In an alternative embodiment, before matching the plurality of description tags with a preset time rule template, the method further includes: screening the description labels according to a preset screening rule to obtain a plurality of screened description labels, wherein the preset screening rule at least comprises: the tag length rule and the character number rule are continuously described.
In a second aspect, an embodiment of the present invention provides a time data extraction apparatus, including: the first acquisition module is used for acquiring a text to be processed; the first decomposition module is used for decomposing the text to be processed to obtain a plurality of description tags, wherein the description tags are used for representing at least one of the following: the character types of the continuous similar characters in the text to be processed, the character quantity of the continuous similar characters and the character codes of the continuous similar characters; the first determining module is used for matching the plurality of description tags with a preset time rule template and determining a target description tag containing time data from the plurality of description tags based on a matching result, wherein the preset time rule template comprises a plurality of time tag sequence templates; and the second determining module is used for determining time data in the text to be processed according to the target description tag.
In an alternative embodiment, the first decomposition module includes: the recognition unit is used for recognizing the text to be processed character by character and determining the character type of each character in the text to be processed; and the determining unit is used for sequentially determining a plurality of description tags of the text to be processed based on the character type of each character.
In a third aspect, an embodiment of the present invention provides an electronic device, including a memory, and a processor, where the memory stores a computer program executable on the processor, and where the processor implements the steps of the method in any of the foregoing embodiments when the processor executes the computer program.
In a fourth aspect, embodiments of the present invention provide a computer readable medium having non-volatile program code executable by a processor, the program code causing the processor to perform the method of any of the preceding embodiments.
The time data extraction method provided by the invention comprises the following steps: acquiring a text to be processed; decomposing the text to be processed to obtain a plurality of description tags, wherein the description tags are used for representing at least one of the following: character types of continuous similar characters in the text to be processed, character numbers of the continuous similar characters and character codes of the continuous similar characters; matching the plurality of description tags with a preset time rule template, and determining a target description tag containing time data from the plurality of description tags based on a matching result, wherein the preset time rule template comprises a plurality of time tag sequence templates; and determining time data in the text to be processed according to the target description tag.
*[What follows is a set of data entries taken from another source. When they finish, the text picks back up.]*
-- ==== Sys2Proof/Machine/Engine.lean ====
section
/-! DEFINITION. Machine/Engine.lean: the commands of the stream, copy and merge units (R313 to R332): their checks and
submission, their rows, and their completion. -/

namespace Sys2Proof.Machine

open Sys2Proof

/-! ### Ranges of addresses -/

/-- The pieces of a range that lie in one 128-byte line each. -/
def pieces (va : DWord) (n : Nat) : List (DWord × Nat) :=
  ((List.range ((va.toNat % 128 + n + 127) / 128)).map fun i =>
    let lo := if i = 0 then va.toNat else va.toNat / 128 * 128 + 128 * i
    let hi := min (va.toNat + n) (va.toNat / 128 * 128 + 128 * (i + 1))
    (BitVec.ofNat 64 lo, hi - lo)).filter fun p => decide (0 < p.2)

/-- A range as an engine finds it (R235, R321): its pieces' places, or the failure of highest priority. `at_` finds places. -/
def spanWith (at_ : DWord → Option Loc) (va : DWord) (n : Nat) (need : Need) : Except (Nat × DWord) (List (Loc × Nat)) :=
  let look (x : DWord) : Except (Nat × DWord) Loc :=
    if !canonical x then .error (0x02, x)
    else match at_ x with
      | none => .error (0x03, x)
      | some l =>
        if (need.rd && !l.rd) || (need.wr && !l.wr) || (need.noHost && l.home == .host) then .error (0x04, x)
        else if !need.fmt l.typ then .error (0x05, x) else .ok l
  let xs := (pieces va n).map fun p => (look p.1, p.2)
  match firstCause (xs.filterMap fun x => match x.1 with | .error f => some f | .ok _ => none) with
  | some f => .error f
  | none => .ok (xs.filterMap fun x => match x.1 with | .ok l => some (l, x.2) | .error _ => none)

/-- A range as a lane's probe finds it. -/
def State.span (s : State) (k : LaneId) (va : DWord) (n : Nat) (need : Need) : Except (Nat × DWord) (List (Loc × Nat)) :=
  spanWith (s.at k) va n need

/-- A range as a command finds it. -/
def State.spanFor (s : State) (m : Cmd) (va : DWord) (n : Nat) (need : Need) : Except (Nat × DWord) (List (Loc × Nat)) :=
  spanWith (s.placeFor m.lane m.id) va n need

/-- The failure of a range, if any. -/
def spanFails (x : Except (Nat × DWord) (List (Loc × Nat))) : List (Nat × DWord) :=
  match x with
  | .error f => [f]
  | .ok _ => []

/-- The places that a range leads to; the probe has passed. -/
def State.places (s : State) (k : LaneId) (va : DWord) (n : Nat) (need : Need) : List (Loc × Nat) := match s.span k va n need with
  | .ok ls => ls
  | .error _ => []

/-- The bytes of places as a command has them. -/
def State.collect (s : State) (got : Fetched) (ls : List (Loc × Nat)) : List Byte := ls.flatMap fun x => s.gotBytes got x.1 x.2

/-- The places of the `n` bytes from `off` on, of a list of places. -/
def partOf : List (Loc × Nat) → Nat → Nat → List (Loc × Nat)
  | [], _, _ => []
  | (l, m) :: rest, off, n =>
    if n = 0 then []
    else if m ≤ off then partOf rest (off - m) n
    else ({ l with key := l.key + off, scratch := l.scratch.map fun x => (x.1, x.2 + off) }, min n (m - off)) :: partOf rest 0 (n - (m - off))

/-- Places with their addresses, from an address on. -/
def withVa : List (Loc × Nat) → DWord → List (Loc × DWord)
  | [], _ => []
  | (l, n) :: rest, va => (l, va) :: withVa rest (va + BitVec.ofNat 64 n)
Compared with the prior art, the time data extraction method provided by the invention has the advantages that after the text to be processed is decomposed to obtain a plurality of corresponding description labels, the description labels are matched with the preset time rule template, so that the time data contained in the text to be processed can be extracted rapidly, and the technical problem of low efficiency of the time data extraction method in the prior art is effectively solved.
Drawings
In order to more clearly illustrate the embodiments of the present invention or the technical solutions in the prior art, the drawings that are needed in the description of the embodiments or the prior art will be briefly described, and it is obvious that the drawings in the description below are some embodiments of the present invention, and other drawings can be obtained according to the drawings without inventive effort for a person skilled in the art.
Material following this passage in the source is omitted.